No entanto, recomenda-se agora adotar mais duas medidas para garantir a verdadeira eficácia do backup: 

  • 1 cópia imutável (garantindo backups à prova de ransomware) 

  • Não tenho dúvidas de que você conseguirá recuperar os dados (testes regulares garantem a confiabilidade) 

Essa abordagem em constante evolução tem um papel fundamental a desempenhar na conformidade com a NIS2. 

O que a NIS2 diz sobre a estratégia de backup? 

No cerne da NIS2 está o foco na recuperação e na continuidade dos negócios. Trata-se de garantir que as interrupções sejam reduzidas ao mínimo em caso de incidente. Por isso, a maior parte das seções da legislação da NIS2 é respaldada por uma boa estratégia de backup. 

Três áreas são particularmente relevantes. 

Um dos pilares do NIS2 é “políticas para avaliar a eficácia”. Em termos simples, não se trata apenas de acreditar que você possui um sistema de backup eficaz — trata-se da capacidade de comprovar que ele realmente existe.  

Um backup não serve para nada se não for possível utilizá-lo.
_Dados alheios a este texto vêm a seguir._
/-! ### putCore -/

@[simp] theorem putCore_pending (d : Stack) (c : CoreIx) (x : Core) : (putCore s d c x).pending = s.pending := rfl
@[simp] theorem putCore_regs (d : Stack) (c : CoreIx) (x : Core) : (putCore s d c x).regs = s.regs := rfl
@[simp] theorem putCore_mem (d : Stack) (c : CoreIx) (x : Core) : (putCore s d c x).mem = s.mem := rfl
@[simp] theorem putCore_chk (d : Stack) (c : CoreIx) (x : Core) : (putCore s d c x).chk = s.chk := rfl
@[simp] theorem putCore_bps (d : Stack) (c : CoreIx) (x : Core) : (putCore s d c x).bps = s.bps := rfl
@[simp] theorem putCore_vcs (d : Stack) (c : CoreIx) (x : Core) : (putCore s d c x).vcs = s.vcs := rfl
@[simp] theorem putCore_lps (d : Stack) (c : CoreIx) (x : Core) : (putCore s d c x).lps = s.lps := rfl
@[simp] theorem putCore_routers (d : Stack) (c : CoreIx) (x : Core) : (putCore s d c x).routers = s.routers := rfl
@[simp] theorem putCore_dies (d : Stack) (c : CoreIx) (x : Core) : (putCore s d c x).dies = s.dies := rfl
@[simp] theorem putCore_parts (d : Stack) (c : CoreIx) (x : Core) : (putCore s d c x).parts = s.parts := rfl
@[simp] theorem putCore_present (d : Stack) (c : CoreIx) (x : Core) : (putCore s d c x).present = s.present := rfl
@[simp] theorem putCore_loadedParts (d : Stack) (c : CoreIx) (x : Core) : (putCore s d c x).loadedParts = s.loadedParts := rfl
@[simp] theorem putCore_flights (d : Stack) (c : CoreIx) (x : Core) : (putCore s d c x).flights = s.flights := rfl
@[simp] theorem putCore_crossings (d : Stack) (c : CoreIx) (x : Core) : (putCore s d c x).crossings = s.crossings := rfl
@[simp] theorem putCore_flash (d : Stack) (c : CoreIx) (x : Core) : (putCore s d c x).flash = s.flash := rfl
@[simp] theorem putCore_hub (d : Stack) (c : CoreIx) (x : Core) : (putCore s d c x).hub = s.hub := rfl
@[simp] theorem putCore_rst (d : Stack) (c : CoreIx) (x : Core) : (putCore s d c x).rst = s.rst := rfl
@[simp] theorem putCore_bring (d : Stack) (c : CoreIx) (x : Core) : (putCore s d c x).bring = s.bring := rfl
@[simp] theorem putCore_topo (d : Stack) (c : CoreIx) (x : Core) : (putCore s d c x).topo = s.topo := rfl
@[simp] theorem putCore_svc (d : Stack) (c : CoreIx) (x : Core) : (putCore s d c x).svc = s.svc := rfl
@[simp] theorem putCore_twin (d : Stack) (c : CoreIx) (x : Core) : (putCore s d c x).twin = s.twin := rfl
@[simp] theorem putCore_camner (d : Stack) (c : CoreIx) (x : Core) : (putCore s d c x).camner = s.camner := rfl
@[simp] theorem putCore_twinFlits (d : Stack) (c : CoreIx) (x : Core) : (putCore s d c x).twinFlits = s.twinFlits := rfl
@[simp] theorem putCore_sec (d : Stack) (c : CoreIx) (x : Core) : (putCore s d c x).sec = s.sec := rfl
@[simp] theorem putCore_power (d : Stack) (c : CoreIx) (x : Core) : (putCore s d c x).power = s.power := rfl
@[simp] theorem putCore_therm (d : Stack) (c : CoreIx) (x : Core) : (putCore s d c x).therm = s.therm := rfl
@[simp] theorem putCore_hubTherm (d : Stack) (c : CoreIx) (x : Core) : (putCore s d c x).hubTherm = s.hubTherm := rfl
@[simp] theorem putCore_voff (d : Stack) (c : CoreIx) (x : Core) : (putCore s d c x).voff = s.voff := rfl
@[simp] theorem putCore_theta (d : Stack) (c : CoreIx) (x : Core) : (putCore s d c x).theta = s.theta := rfl
@[simp] theorem putCore_pins (d : Stack) (c : CoreIx) (x : Core) : (putCore s d c x).pins = s.pins := rfl
@[simp] theorem putCore_freeCtr (d : Stack) (c : CoreIx) (x : Core) : (putCore s d c x).freeCtr = s.freeCtr := rfl
@[simp] theorem getReg_putCore (d : Stack) (c : CoreIx) (x : Core) (b : Nat) : getReg (putCore s d c x) b = getReg s b := rfl
@[simp] theorem getF_putCore (d : Stack) (c : CoreIx) (x : Core) (b : Nat) (g : Fld) : getF (putCore s d c x) b g = getF s b g := rfl
@[simp] theorem getBp_putCore (d : Stack) (c : CoreIx) (x : Core) (e : Stack) (c₁ : CoreIx) (i : Nat) : getBp (putCore s d c x) e c₁ i = getBp s e c₁ i := rfl
@[simp] theorem getVc_putCore (d : Stack) (c : CoreIx) (x : Core) (e : Stack) (c₁ : CoreIx) : getVc (putCore s d c x) e c₁ = getVc s e c₁ := rfl
@[simp] theorem getLp_putCore (d : Stack) (c : CoreIx) (x : Core) (e : Stack) : getLp (putCore s d c x) e = getLp s e := rfl
@[simp] theorem getRouter_putCore (d : Stack) (c : CoreIx) (x : Core) (e : Stack) (q : Cluster) : getRouter (putCore s d c x) e q = getRouter s e q := rfl
@[simp] theorem getDie_putCore (d : Stack) (c : CoreIx) (x : Core) (e : Stack) : getDie (putCore s d c x) e = getDie s e := rfl
@[simp] theorem getTherm_putCore (d : Stack) (c : CoreIx) (x : Core) (e : Stack) : getTherm (putCore s d c x) e = getTherm s e := rfl
@[simp] theorem readByte_putCore (d : Stack) (c : CoreIx) (x : Core) (i : Nat) : readByte (putCore s d c x) i = readByte s i := rfl

/-! ### updCore -/

@[simp] theorem updCore_pending (d : Stack) (c : CoreIx) (f : Core → Core) : (updCore d c f s).pending = s.pending := rfl
@[simp] theorem updCore_regs (d : Stack) (c : CoreIx) (f : Core → Core) : (updCore d c f s).regs = s.regs := rfl
@[simp] theorem updCore_mem (d : Stack) (c : CoreIx) (f : Core → Core) : (updCore d c f s).mem = s.mem := rfl
@[simp] theorem updCore_chk (d : Stack) (c : CoreIx) (f : Core → Core) : (updCore d c f s).chk = s.chk := rfl
@[simp] theorem updCore_bps (d : Stack) (c : CoreIx) (f : Core → Core) : (updCore d c f s).bps = s.bps := rfl
@[simp] theorem updCore_vcs (d : Stack) (c : CoreIx) (f : Core → Core) : (updCore d c f s).vcs = s.vcs := rfl
@[simp] theorem updCore_lps (d : Stack) (c : CoreIx) (f : Core → Core) : (updCore d c f s).lps = s.lps := rfl
@[simp] theorem updCore_routers (d : Stack) (c : CoreIx) (f : Core → Core) : (updCore d c f s).routers = s.routers := rfl
@[simp] theorem updCore_dies (d : Stack) (c : CoreIx) (f : Core → Core) : (updCore d c f s).dies = s.dies := rfl
@[simp] theorem updCore_parts (d : Stack) (c : CoreIx) (f : Core → Core) : (updCore d c f s).parts = s.parts := rfl
@[simp] theorem updCore_present (d : Stack) (c : CoreIx) (f : Core → Core) : (updCore d c f s).present = s.present := rfl
@[simp] theorem updCore_loadedParts (d : Stack) (c : CoreIx) (f : Core → Core) : (updCore d c f s).loadedParts = s.loadedParts := rfl
@[simp] theorem updCore_flights (d : Stack) (c : CoreIx) (f : Core → Core) : (updCore d c f s).flights = s.flights := rfl
@[simp] theorem updCore_crossings (d : Stack) (c : CoreIx) (f : Core → Core) : (updCore d c f s).crossings = s.crossings := rfl
@[simp] theorem updCore_flash (d : Stack) (c : CoreIx) (f : Core → Core) : (updCore d c f s).flash = s.flash := rfl
@[simp] theorem updCore_hub (d : Stack) (c : CoreIx) (f : Core → Core) : (updCore d c f s).hub = s.hub := rfl
@[simp] theorem updCore_rst (d : Stack) (c : CoreIx) (f : Core → Core) : (updCore d c f s).rst = s.rst := rfl
@[simp] theorem updCore_bring (d : Stack) (c : CoreIx) (f : Core → Core) : (updCore d c f s).bring = s.bring := rfl
@[simp] theorem updCore_topo (d : Stack) (c : CoreIx) (f : Core → Core) : (updCore d c f s).topo = s.topo := rfl
@[simp] theorem updCore_svc (d : Stack) (c : CoreIx) (f : Core → Core) : (updCore d c f s).svc = s.svc := rfl
@[simp] theorem updCore_twin (d : Stack) (c : CoreIx) (f : Core → Core) : (updCore d c f s).twin = s.twin := rfl
@[simp] theorem updCore_camner (d : Stack) (c : CoreIx) (f : Core → Core) : (updCore d c f s).camner = s.camner := rfl
@[simp] theorem updCore_twinFlits (d : Stack) (c : CoreIx) (f : Core → Core) : (updCore d c f s).twinFlits = s.twinFlits := rfl
@[simp] theorem updCore_sec (d : Stack) (c : CoreIx) (f : Core → Core) : (updCore d c f s).sec = s.sec := rfl
@[simp] theorem updCore_power (d : Stack) (c : CoreIx) (f : Core → Core) : (updCore d c f s).power = s.power := rfl
@[simp] theorem updCore_therm (d : Stack) (c : CoreIx) (f : Core → Core) : (updCore d c f s).therm = s.therm := rfl
@[simp] theorem updCore_hubTherm (d : Stack) (c : CoreIx) (f : Core → Core) : (updCore d c f s).hubTherm = s.hubTherm := rfl
@[simp] theorem updCore_voff (d : Stack) (c : CoreIx) (f : Core → Core) : (updCore d c f s).voff = s.voff := rfl
@[simp] theorem updCore_theta (d : Stack) (c : CoreIx) (f : Core → Core) : (updCore d c f s).theta = s.theta := rfl
@[simp] theorem updCore_pins (d : Stack) (c : CoreIx) (f : Core → Core) : (updCore d c f s).pins = s.pins := rfl
@[simp] theorem updCore_freeCtr (d : Stack) (c : CoreIx) (f : Core → Core) : (updCore d c f s).freeCtr = s.freeCtr := rfl
@[simp] theorem getReg_updCore (d : Stack) (c : CoreIx) (f : Core → Core) (b : Nat) : getReg (updCore d c f s) b = getReg s b := rfl
@[simp] theorem getF_updCore (d : Stack) (c : CoreIx) (f : Core → Core) (b : Nat) (g : Fld) : getF (updCore d c f s) b g = getF s b g := rfl
@[simp] theorem getBp_updCore (d : Stack) (c : CoreIx) (f : Core → Core) (e : Stack) (c₁ : CoreIx) (i : Nat) : getBp (updCore d c f s) e c₁ i = getBp s e c₁ i := rfl
@[simp] theorem getVc_updCore (d : Stack) (c : CoreIx) (f : Core → Core) (e : Stack) (c₁ : CoreIx) : getVc (updCore d c f s) e c₁ = getVc s e c₁ := rfl
@[simp] theorem getLp_updCore (d : Stack) (c : CoreIx) (f : Core → Core) (e : Stack) : getLp (updCore d c f s) e = getLp s e := rfl
@[simp] theorem getRouter_updCore (d : Stack) (c : CoreIx) (f : Core → Core) (e : Stack) (q : Cluster) : getRouter (updCore d c f s) e q = getRouter s e q := rfl
@[simp] theorem getDie_updCore (d : Stack) (c : CoreIx) (f : Core → Core) (e : Stack) : getDie (updCore d c f s) e = getDie s e := rfl
@[simp] theorem getTherm_updCore (d : Stack) (c : CoreIx) (f : Core → Core) (e : Stack) : getTherm (updCore d c f s) e = getTherm s e := rfl
@[simp] theorem readByte_updCore (d : Stack) (c : CoreIx) (f : Core → Core) (i : Nat) : readByte (updCore d c f s) i = readByte s i := rfl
O princípio de “0 dúvida de que é possível recuperar” deve fazer parte de qualquer estratégia de recuperação, apoiada por procedimentos de recuperação documentados e testes regulares. As organizações precisam ter a certeza de que, quando for necessária uma recuperação, ela funcionará conforme o esperado. 

Por outro lado, a cópia imutável atende à exigência da legislação quanto a “medidas de continuidade de negócios” e “práticas básicas de segurança informática”. É fundamental dispor de uma cópia dos dados que não possa ser alterada nem excluída e que possa servir como um ponto de restauração conhecido e confiável, caso seja necessário. Isso é necessário para a recuperação geral em caso de desastre e oferece uma versão confiável dos dados no caso de um ataque cibernético ou incidente envolvendo ransomware. 

Evite a complacência em relação à nuvem 

 Um dos maiores equívocos na área de TI moderna é a suposição de que os serviços em nuvem oferecem automaticamente proteção total e de que os provedores se encarregam do backup e da recuperação. O problema é agravado pelo SaaS, em que a promessa de acesso instantâneo a uma solução é atraente e, muitas vezes, concretizada sem o envolvimento da equipe de TI. 

Mesmoserviçosbem estabelecidos,como o Microsoft 365, podem apresentar lacunas no backupse as organizações não tiverem uma estratégia de proteção independente em vigor 

O termo “cegueira das nuvens” foi cunhado para essa e outras áreas de complacência em relação às nuvens. 

Embora os serviços em nuvem possam oferecer um certo grau de resiliência, as empresas não podem adotar uma abordagem passiva em áreas críticas, como backup e recuperação. 

As empresas precisam adotar uma política de confiança zero no que diz respeito à integridade de seus dados. Independentemente de quem tenha armazenado os dados ou onde, e independentemente das promessas feitas em termos de confiabilidade, a estratégia de backup deve permanecer consistente em todos os aspectos.  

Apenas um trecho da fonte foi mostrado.